Soumission chimique : « J’étais enfermé dans mon corps »… Sur France 2, un documentaire donne la parole aux victimes
Parler, parler et encore parler. Pour se reconstruire et fermer le livre d’une histoire douloureuse, pour alerter sur un phénomène largement sous-estimé, et surtout pour dire aux autres victimes : « vous n’êtes pas seules ». « Les tortionnaires ont l’art et la manière de vous faire culpabiliser, de vous faire sentir coupable et responsable de votre viol. Peut-être que mon histoire servira à d’autres, les aidera dans leur parcours de reconstruction », confie Rénald. Ce fleuriste de 48 ans est l’une des figures du documentaire de Leila Bendali « Soumission chimique : pour que la honte change de camp », diffusé ce mardi soir sur France 2. Un film indispensable pour comprendre la réalité d’un fléau qu’on peine à mesurer.
Si l’histoire de Gisèle Pelicot, droguée pendant une dizaine d’années par son mari qui la livrait à des inconnus pour la violer, sert de fil rouge, le documentaire donne la parole à d’autres victimes pour raconter les multiples facettes de la soumission chimique. A l’instar de Rénald donc, drogué en boîte de nuit lorsqu’il avait 17 ans.

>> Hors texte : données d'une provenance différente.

-- ==== Sys2Proof/Machine/Num.lean ====
section
/-! DEFINITION. Number formats (R25 to R27), exact values, exponent maxima (R30), long partials (R35 to R37, R42, R52,
R53), output rounding (R43 to R46) and the Philox generator. -/

namespace Sys2Proof.Machine

/-- Special state (R36, R42). -/
inductive Sp where
  | none | pinf | ninf | nan
  deriving DecidableEq, Repr

/-- An exact value: m × 2^e, or a special. -/
inductive Val where
  | fin (m e : Int)
  | inf (neg : Bool)
  | nan
  deriving DecidableEq, Repr

/-- A long partial with its anchor and state entry (R35, R36). -/
structure Lp where
  v      : Int := 0
  anchor : Int := 0
  live   : Bool := false
  ovf    : Bool := false
  sp     : Sp := .none
  deriving DecidableEq, Repr

/-- An empty long partial. -/
def Lp.empty : Lp := {}

/-- Output rounding modes (R43). -/
inductive Rnd where
  | rne | rtz | sr
  deriving DecidableEq, Repr

/-- Combination of special states: commutative and associative (R42). -/
def spAdd : Sp → Sp → Sp
  | .none, x => x
  | x, .none => x
  | .pinf, .pinf => .pinf
  | .ninf, .ninf => .ninf
  | _, _ => .nan

/-- The special state of a value. -/
def spOf : Val → Sp
  | .fin _ _ => .none
  | .inf false => .pinf
  | .inf true => .ninf
  | .nan => .nan

/-- A special state as the two bits of the state plane (R36). -/
def spCode : Sp → Nat
  | .none => 0 | .pinf => 1 | .ninf => 2 | .nan => 3

/-- The special state of two state-plane bits. -/
def spOfCode (n : Nat) : Sp :=
  match n % 4 with
  | 0 => .none | 1 => .pinf | 2 => .ninf | _ => .nan

/-- floor(log2 n), for n > 0. -/
def ilog2 (n : Nat) : Nat := Nat.log2 n

/-- ceil(log2 n), with ceil(log2 1) = 0. -/
def clog2 (n : Nat) : Nat := if n ≤ 1 then 0 else Nat.log2 (n - 1) + 1

/-- v × 2^s truncated toward zero. -/
def shiftTrunc (v : Int) (s : Int) : Int :=
  if 0 ≤ s then v * (2 ^ s.toNat : Nat)
  else
    let q := ((v.natAbs / 2 ^ (-s).toNat : Nat) : Int)
    if v < 0 then -q else q

/-- floor(log2 |m × 2^e|), for m ≠ 0. -/
def expOf (m e : Int) : Int := (ilog2 m.natAbs : Int) + e

/-- A magnitude m × 2^e rounded to a whole number of units 2^u; `draw` is the 16-bit draw of R46. -/
def roundMag (r : Rnd) (draw : Nat) (m : Nat) (e u : Int) : Nat :=
  if u ≤ e then m * 2 ^ (e - u).toNat
  else
    let s := (u - e).toNat
    let kept := m / 2 ^ s
    let rem := m % 2 ^ s
    match r with
    | .rtz => kept
    | .rne =>
      if 2 * rem > 2 ^ s || (2 * rem == 2 ^ s && kept % 2 == 1) then kept + 1 else kept
    | .sr =>
      let frac := if 16 ≤ s then rem / 2 ^ (s - 16) else rem * 2 ^ (16 - s)
      if 2 ^ 16 ≤ frac + draw % 2 ^ 16 then kept + 1 else kept

/-- A binary floating format: fields, bias, code of the largest finite value, of infinity (if any) and of NaN. -/
structure FloatFmt where
  eb   : Nat
  mb   : Nat
  bias : Nat
  top  : Nat
  infc : Option Nat
  nanc : Option Nat
  deriving DecidableEq, Repr

def fE4M3 : FloatFmt := ⟨4, 3, 7, 0x7E, none, some 0x7F⟩
def fE5M2 : FloatFmt := ⟨5, 2, 15, 0x7B, some 0x7C, some 0x7E⟩
def fBF16 : FloatFmt := ⟨8, 7, 127, 0x7F7F, some 0x7F80, some 0x7FC0⟩
def fFP16 : FloatFmt := ⟨5, 10, 15, 0x7BFF, some 0x7C00, some 0x7E00⟩
def fFP32 : FloatFmt := ⟨8, 23, 127, 0x7F7FFFFF, some 0x7F800000, some 0x7FC00000⟩
def fE3M2 : FloatFmt := ⟨3, 2, 3, 0x1F, none, none⟩
def fE2M3 : FloatFmt := ⟨2, 3, 1, 0x1F, none, none⟩
def fE2M1 : FloatFmt := ⟨2, 1, 1, 0x7, none, none⟩

/-- The floating format of a format code (R25). -/
def floatFmt (code : Nat) : Option FloatFmt :=
  match code with
  | 0x01 => some fE4M3 | 0x02 => some fE5M2 | 0x04 => some fBF16 | 0x05 => some fFP16 | 0x06 => some fFP32
  | 0x10 => some fE4M3 | 0x11 => some fE5M2 | 0x12 => some fE3M2 | 0x13 => some fE2M3 | 0x14 => some fE2M1
  | _ => none

/-- Element width in bits of a format code; 0 for a code the table of R25 does not list. -/
def fmtBits (code : Nat) : Nat :=
  match code with
  | 0x01 | 0x02 | 0x03 | 0x10 | 0x11 => 8
  | 0x04 | 0x05 => 16
  | 0x06 | 0x20 => 32
  | 0x12 | 0x13 => 6
  | 0x14 => 4
  | 0x30 => 128
  | _ => 0

/-- A listed format code (R25). -/
def fmtListed (code : Nat) : Bool := fmtBits code != 0

/-- An MX format (R25). -/
def fmtMx (code : Nat) : Bool := decide (0x10 ≤ code) && decide (code ≤ 0x14)

/-- A format that may be a product operand (R25). -/
def fmtOperand (code : Nat) : Bool := fmtListed code && code != 0x20 && code != 0x30

/-- Size of a DENSE payload (R59). -/
def denseSize (code : Nat) : Nat := if code = 0x30 then 18944 else 128 * fmtBits code

/-- Value of a floating code. -/
def floatDecode (f : FloatFmt) (x : Nat) : Val :=
  let neg := bit x (f.eb + f.mb)
  let ex := bits x (f.eb + f.mb - 1) f.mb
  let ma := x % 2 ^ f.mb
  let mag := x % 2 ^ (f.eb + f.mb)
  if f.top < mag then
    match f.infc with
    | some i => if mag = i then .inf neg else .nan
    | none => .nan
  else
    let m : Nat := if ex = 0 then ma else 2 ^ f.mb + ma
    let e : Int := (if ex = 0 then (1 : Int) else (ex : Int)) - (f.bias : Int) - (f.mb : Int)
    .fin (if neg then -(m : Int) else (m : Int)) e

/-- Code of a finite value of sign `neg` and magnitude m × 2^e, rounded; `none` on finite overflow. -/
def floatRound (f : FloatFmt) (r : Rnd) (draw : Nat) (neg : Bool) (m : Nat) (e : Int) : Option Nat :=
  if m = 0 then some 0
  else
    let emin : Int := 1 - (f.bias : Int)
    let ex := expOf m e
    let u := (if ex < emin then emin else ex) - (f.mb : Int)
    let kept := roundMag r draw m e u
    let mag : Nat := if ex < emin then kept else ((ex + f.bias).toNat) * 2 ^ f.mb + kept - 2 ^ f.mb
    if f.top < mag then none
    else some (if kept = 0 then 0 else mag + (if neg then 2 ^ (f.eb + f.mb) else 0))

/-- Largest finite value of a sign. -/
def floatTop (f : FloatFmt) (neg : Bool) : Nat := f.top + (if neg then 2 ^ (f.eb + f.mb) else 0)

/-- Infinity of a sign, or NaN in a format without infinities (R43). -/
def floatInf (f : FloatFmt) (neg : Bool) : Nat :=
  match f.infc with
  | some i => i + (if neg then 2 ^ (f.eb + f.mb) else 0)
  | none => f.nanc.getD 0

/-- Rounding of a value to a floating format by R43. -/
def floatEncode (f : FloatFmt) (r : Rnd) (draw : Nat) (v : Val) : Nat :=
  match v with
  | .nan => f.nanc.getD 0
  | .inf neg => floatInf f neg
  | .fin m e =>
    let neg := decide (m < 0)
    match floatRound f r draw neg m.natAbs e with
    | some c => c
    | none =>
      match f.infc with
      | none => floatTop f neg
      | some _ => if r = .rtz then floatTop f neg else floatInf f neg

/-- Rounding of a value to a two's-complement integer of `w` bits, with saturation; the flag says that R44 counts it. -/
def intEncode (w : Nat) (r : Rnd) (draw : Nat) (v : Val) : Nat × Bool :=
  let hi : Int := (2 ^ (w - 1) : Nat) - 1
  let lo : Int := -((2 ^ (w - 1) : Nat) : Int)
  match v with
  | .nan => (0, true)
  | .inf neg => (ofSigned w (if neg then lo else hi), true)
  | .fin m e =>
    let k := (roundMag r draw m.natAbs e 0 : Nat)
    let x : Int := if m < 0 then -(k : Int) else (k : Int)
    if hi < x then (ofSigned w hi, true) else if x < lo then (ofSigned w lo, true) else (ofSigned w x, false)

/-- Value of an E8M0 scale byte as an exponent; `none` is NaN (R26). -/
def scaleExp (b : Nat) : Option Int := if b = 0xFF then none else some ((b : Int) - 127)

/-- A scaled value of magnitude 2^128 or more is an infinity of its sign (R27). -/
def mxClip (v : Val) : Val :=
  match v with
  | .fin m e => if m ≠ 0 && decide (128 ≤ expOf m e) then .inf (decide (m < 0)) else v
  | _ => v

/-- Value of an element code of a format, with its scale byte in an MX format (R25 to R27). -/
def elemVal (code raw scale : Nat) : Val :=
  if code = 0x03 then .fin (toSigned 8 raw) 0
  else if code = 0x20 then .fin (toSigned 32 raw) 0
  else match floatFmt code with
    | none => .fin 0 0
    | some f =>
      if fmtMx code then
        match scaleExp scale with
        | none => .nan
        | some s => match floatDecode f raw with
          | .fin m e => mxClip (.fin m (e + s))
          | v => v
      else floatDecode f raw

/-- A value is zero. -/
def valZero : Val → Bool
  | .fin m _ => m == 0
  | _ => false

/-- The value of a long partial (R35, R43). -/
def lpVal (l : Lp) : Val :=
  if l.live then
    match l.sp with
    | .nan => .nan
    | .pinf => .inf false
    | .ninf => .inf true
    | .none => .fin l.v (l.anchor - 96)
  else .fin 0 0

/-- Largest and least values of a long partial after overflow (R53). -/
def lpMax : Int := (2 ^ 127 : Nat) - 1

/-- Saturate a 128-bit sum, with OVF (R53). -/
def lpSat (x : Int) : Int × Bool :=
  if lpMax < x then (lpMax, true) else if x < -lpMax - 1 then (-lpMax - 1, true) else (x, false)

/-- Add a contribution on the grid 2^g (v × 2^g) and a special state to a long partial; an empty one first takes anchor
`eOut` (R37). A saturated one stays saturated (R53). The flag says that an overflow happened. -/
def lpFold (l : Lp) (eOut : Int) (v g : Int) (sp : Sp) : Lp × Bool :=
  let l0 : Lp := if l.live then l else { v := 0, anchor := eOut, live := true, ovf := false, sp := .none }
  let add := shiftTrunc v (g - (l0.anchor - 96))
  if l0.ovf then ({ l0 with sp := spAdd l0.sp sp }, false)
  else
    let r := lpSat (l0.v + add)
    ({ l0 with v := r.1, ovf := r.2, sp := spAdd l0.sp sp }, r.2)

/-- Addition of two long partials in a reduction or combine (R42, R52, R298): equal anchors add exactly; a mismatch
aligns to the larger anchor. The flags say mismatch and overflow. -/
def lpAdd (a b : Lp) : Lp × Bool × Bool :=
  if !a.live then (b, false, false)
  else if !b.live then (a, false, false)
  else
    let mis := decide (a.anchor ≠ b.anchor)
    let an := if a.anchor < b.anchor then b.anchor else a.anchor
    let r := lpSat (shiftTrunc a.v (a.anchor - an) + shiftTrunc b.v (b.anchor - an))
    let v := if a.ovf then a.v else if b.ovf then b.v else r.1
    ({ v := v, anchor := an, live := true, ovf := a.ovf || b.ovf || r.2, sp := spAdd a.sp b.sp },
      mis, r.2 && !a.ovf && !b.ovf)

/-- The value written for a long partial: an overflowed one is written as the largest finite value of its sign (R53). -/
def lpNeg (l : Lp) : Bool := decide (l.v < 0)

/-- One element written from a long partial in a non-MX format: code and whether R44 counts it. -/
def lpRound (code : Nat) (r : Rnd) (draw : Nat) (l : Lp) : Nat × Bool :=
  let big := l.live && l.ovf && l.sp == .none
  if code = 0x03 then (if big then intEncode 8 r draw (.fin (if lpNeg l then -(2 ^ 40) else 2 ^ 40) 0)
    else intEncode 8 r draw (lpVal l))
  else if code = 0x20 then (if big then intEncode 32 r draw (.fin (if lpNeg l then -(2 ^ 40) else 2 ^ 40) 0)
    else intEncode 32 r draw (lpVal l))
  else match floatFmt code with
    | none => (0, false)
    | some f => if big then (floatTop f (lpNeg l), false) else (floatEncode f r draw (lpVal l), false)

/-- emax of an MX element format (R45). -/
def mxEmax (code : Nat) : Int :=
  match code with
  | 0x10 => 8 | 0x11 => 15 | 0x12 => 4 | _ => 2

/-- The value that stands for an overflowed long partial in an MX group (R53). -/
def mxOver (code : Nat) (neg : Bool) : Val :=
  match floatFmt code with
  | none => .fin 0 0
  | some f => match floatDecode f f.top with
    | .fin m e => .fin (if neg then -m else m) (e + 127)
    | v => v

/-- The larger of two magnitudes m × 2^e. -/
def magLt (m1 e1 m2 e2 : Int) : Bool :=
  let e := if e1 < e2 then e1 else e2
  decide (m1.natAbs * 2 ^ (e1 - e).toNat < m2.natAbs * 2 ^ (e2 - e).toNat)

/-- The largest finite magnitude of a list, as (m, e). -/
def maxMag : List Val → Int × Int
  | [] => (0, 0)
  | .fin m e :: vs => let r := maxMag vs; if magLt r.1 r.2 m e then (m, e) else r
  | _ :: vs => maxMag vs

/-- The scale byte of an MX group (R45). -/
def mxScale (code : Nat) (vs : List Val) : Nat :=
  let noInf := code != 0x11
  if vs.any (· == .nan) then 0xFF
  else if noInf && vs.any (fun v => match v with | .inf _ => true | _ => false) then 0xFF
  else
    let x := maxMag vs
    if x.1 = 0 then 0
    else
      let s := expOf x.1 x.2 - mxEmax code
      let s := if s < -127 then -127 else if 127 < s then 127 else s
      (s + 127).toNat

/-- An element of an MX group under its scale byte: divided, rounded and saturated (R45). -/
def mxElem (code : Nat) (r : Rnd) (draw scale : Nat) (v : Val) : Nat :=
  match floatFmt code, scaleExp scale with
  | some f, some s =>
    match v with
    | .fin m e => match floatRound f r draw (decide (m < 0)) m.natAbs (e - s) with
      | some c => c
      | none => floatTop f (decide (m < 0))
    | .inf neg => floatInf f neg
    | .nan => f.nanc.getD 0
  | some f, none => match f.nanc with
    | some c => c
    | none => Config.mxNanCode code % 2 ^ (fmtBits code)
  | none, _ => 0

/-- The exponent of a non-zero finite value as a maximum byte (R30): 0 when it has none, and 255 for an exponent above 127
(only a long partial has one; DESIGN CHOICE, log 129). -/
def maxByte (v : Val) : Nat :=
  match v with
  | .fin m e => if m = 0 then 0 else
      let x := expOf m e
      min 255 ((if x < -127 then (-127 : Int) else x) + 128).toNat
  | _ => 0

/-- Largest of a list of bytes. -/
def maxOf (l : List Nat) : Nat := l.foldl max 0

/-- One Philox-4x32 round. -/
def philoxRound (c : Nat × Nat × Nat × Nat) (k0 k1 : Nat) : Nat × Nat × Nat × Nat :=
  let p0 := 0xD2511F53 * c.1
  let p1 := 0xCD9E8D57 * c.2.2.1
  let hi0 := p0 / 2 ^ 32; let lo0 := p0 % 2 ^ 32
  let hi1 := p1 / 2 ^ 32; let lo1 := p1 % 2 ^ 32
  (Nat.xor (Nat.xor hi1 c.2.1) k0, lo1, Nat.xor (Nat.xor hi0 c.2.2.2) k1, lo0)

/-- `n` Philox rounds with the key schedule. -/
def philoxRounds : Nat → Nat × Nat × Nat × Nat → Nat → Nat → Nat × Nat × Nat × Nat
  | 0, c, _, _ => c
  | n + 1, c, k0, k1 =>
    philoxRounds n (philoxRound c k0 k1) ((k0 + 0x9E3779B9) % 2 ^ 32) ((k1 + 0xBB67AE85) % 2 ^ 32)

/-- Philox-4x32-10 of a 128-bit counter under a 64-bit key, as a 128-bit number (R46).  PRESUMED: the generator's
published constants and word order (log 14). -/
def philox (key ctr : Nat) : Nat :=
  let w := fun i => (ctr / 2 ^ (32 * i)) % 2 ^ 32
  let r := philoxRounds 10 (w 0, w 1, w 2, w 3) (key % 2 ^ 32) ((key / 2 ^ 32) % 2 ^ 32)
  r.1 + r.2.1 * 2 ^ 32 + r.2.2.1 * 2 ^ 64 + r.2.2.2 * 2 ^ 96

/-- The coordinate draw of element `n` (R46). -/
def srDraw (key step salt n : Nat) : Nat :=
  let ctr := (step % 2 ^ 64) * 2 ^ 64 + (salt % 2 ^ 16) * 2 ^ 48 + (n / 8) % 2 ^ 48
  (philox key ctr / 2 ^ (16 * (n % 8))) % 2 ^ 16

/-- Conversion of a value to an FP32 code under RNE. -/
def toFp32 (v : Val) : Nat := floatEncode fFP32 .rne 0 v

/-- Value of an FP32 code. -/
def fp32Val (x : Nat) : Val := floatDecode fFP32 x

end Sys2Proof.Machine
end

Trente-deux ans ont beau s’être écoulés, il se souvient précisément de son agression : la drogue ingérée à son insu ne lui a pas fait perdre connaissance mais le rendait incapable du moindre mouvement. « Je criais à l’intérieur mais aucun son ne sortait de ma bouche, j’étais enfermé dans mon corps. »
Les multiples facettes de la soumission chimique
D’autres victimes ne gardent pas le moindre souvenir de leur agression. C’est le cas de Zoé, agressée lorsqu’elle avait 15 ans le soir de la Fête de la musique. « Pendant longtemps, je me suis raconté que c’était mieux que je ne me souvienne pas. Mais le fait de ne pas savoir, ça laisse une énorme place à l’interprétation, aux hypothèses », confie dans le documentaire cette femme devenue médecin et militante.
Elle, ignore tout de ses agresseurs, contrairement à Céline, qui sait parfaitement qu’il s’agissait d’un des clients de la galerie d’art dans laquelle elle travaillait. Pour Katia, c’était un collègue banquier, comme elle. Pour Lilwen, son père. « Le procès des viols de Mazan a montré que la soumission chimique, ce n’est pas seulement du GHB dans un verre en boîte de nuit. Tout le monde peut être victime, ça arrive beaucoup plus fréquemment qu’il n’y paraît », insiste Rénald. Son agresseur était un homme dont il repoussait les avances depuis longtemps.
Voix off de ce documentaire, Caroline Darian, la fille de Gisèle Pelicot, raconte l’affaire de l’intérieur. La déflagration en découvrant que ce père qu’elle adulait droguait sa mère, qu’il avait également des photos d’elle inconsciente dans son ordinateur. Celle qui a créé l’association « M’endors pas », pour sensibiliser à la soumission chimique, raconte ses craintes avant l’audience de ne « réussir à le détester », jusqu’au verdict qu’elle ne trouve pas à la hauteur. Rénald aussi a suivi le procès des viols de Mazan de près. Lui, n’a pas pu porter plainte contre son agresseur : lorsqu’il s’est senti la force d’entamer cette démarche, son violeur était décédé. Katia, elle, s’est rapidement tournée vers la justice. Une photo d’elle inconsciente a bien été retrouvée dans le téléphone de son agresseur. Mais ce dernier a été acquitté, la cour ayant estimé qu’il subsistait un doute.
Notre dossier sur la soumission chimique
La lente reconstruction
Derrière la diversité de ces récits, tous racontent le même sentiment de dépossession de leur corps et une lente reconstruction. Beaucoup racontent avoir tu ces faits pendant très longtemps, parfois des décennies à leurs proches. Par honte, sentiment de culpabilité, crainte de faire de la peine… A l’instar de Rénald. Sa voix se brise lorsqu’il confie avoir évoqué pour la première fois son viol avec sa mère à l’occasion de ce documentaire. « En lui disant, je lui ai fait du mal. Elle s’en veut de n’avoir rien fait, mais c’est parce que je n’ai rien dit, rien montré. Ce témoignage, ça permet de clore un chapitre de ma vie. »
Le documentaire « Soumission chimique : pour que la honte change de camp », d’Andrea Rawlins Gaston et Linda Bendali, sera diffusé ce mardi sur France à 21H10. Il sera suivi d’un débat.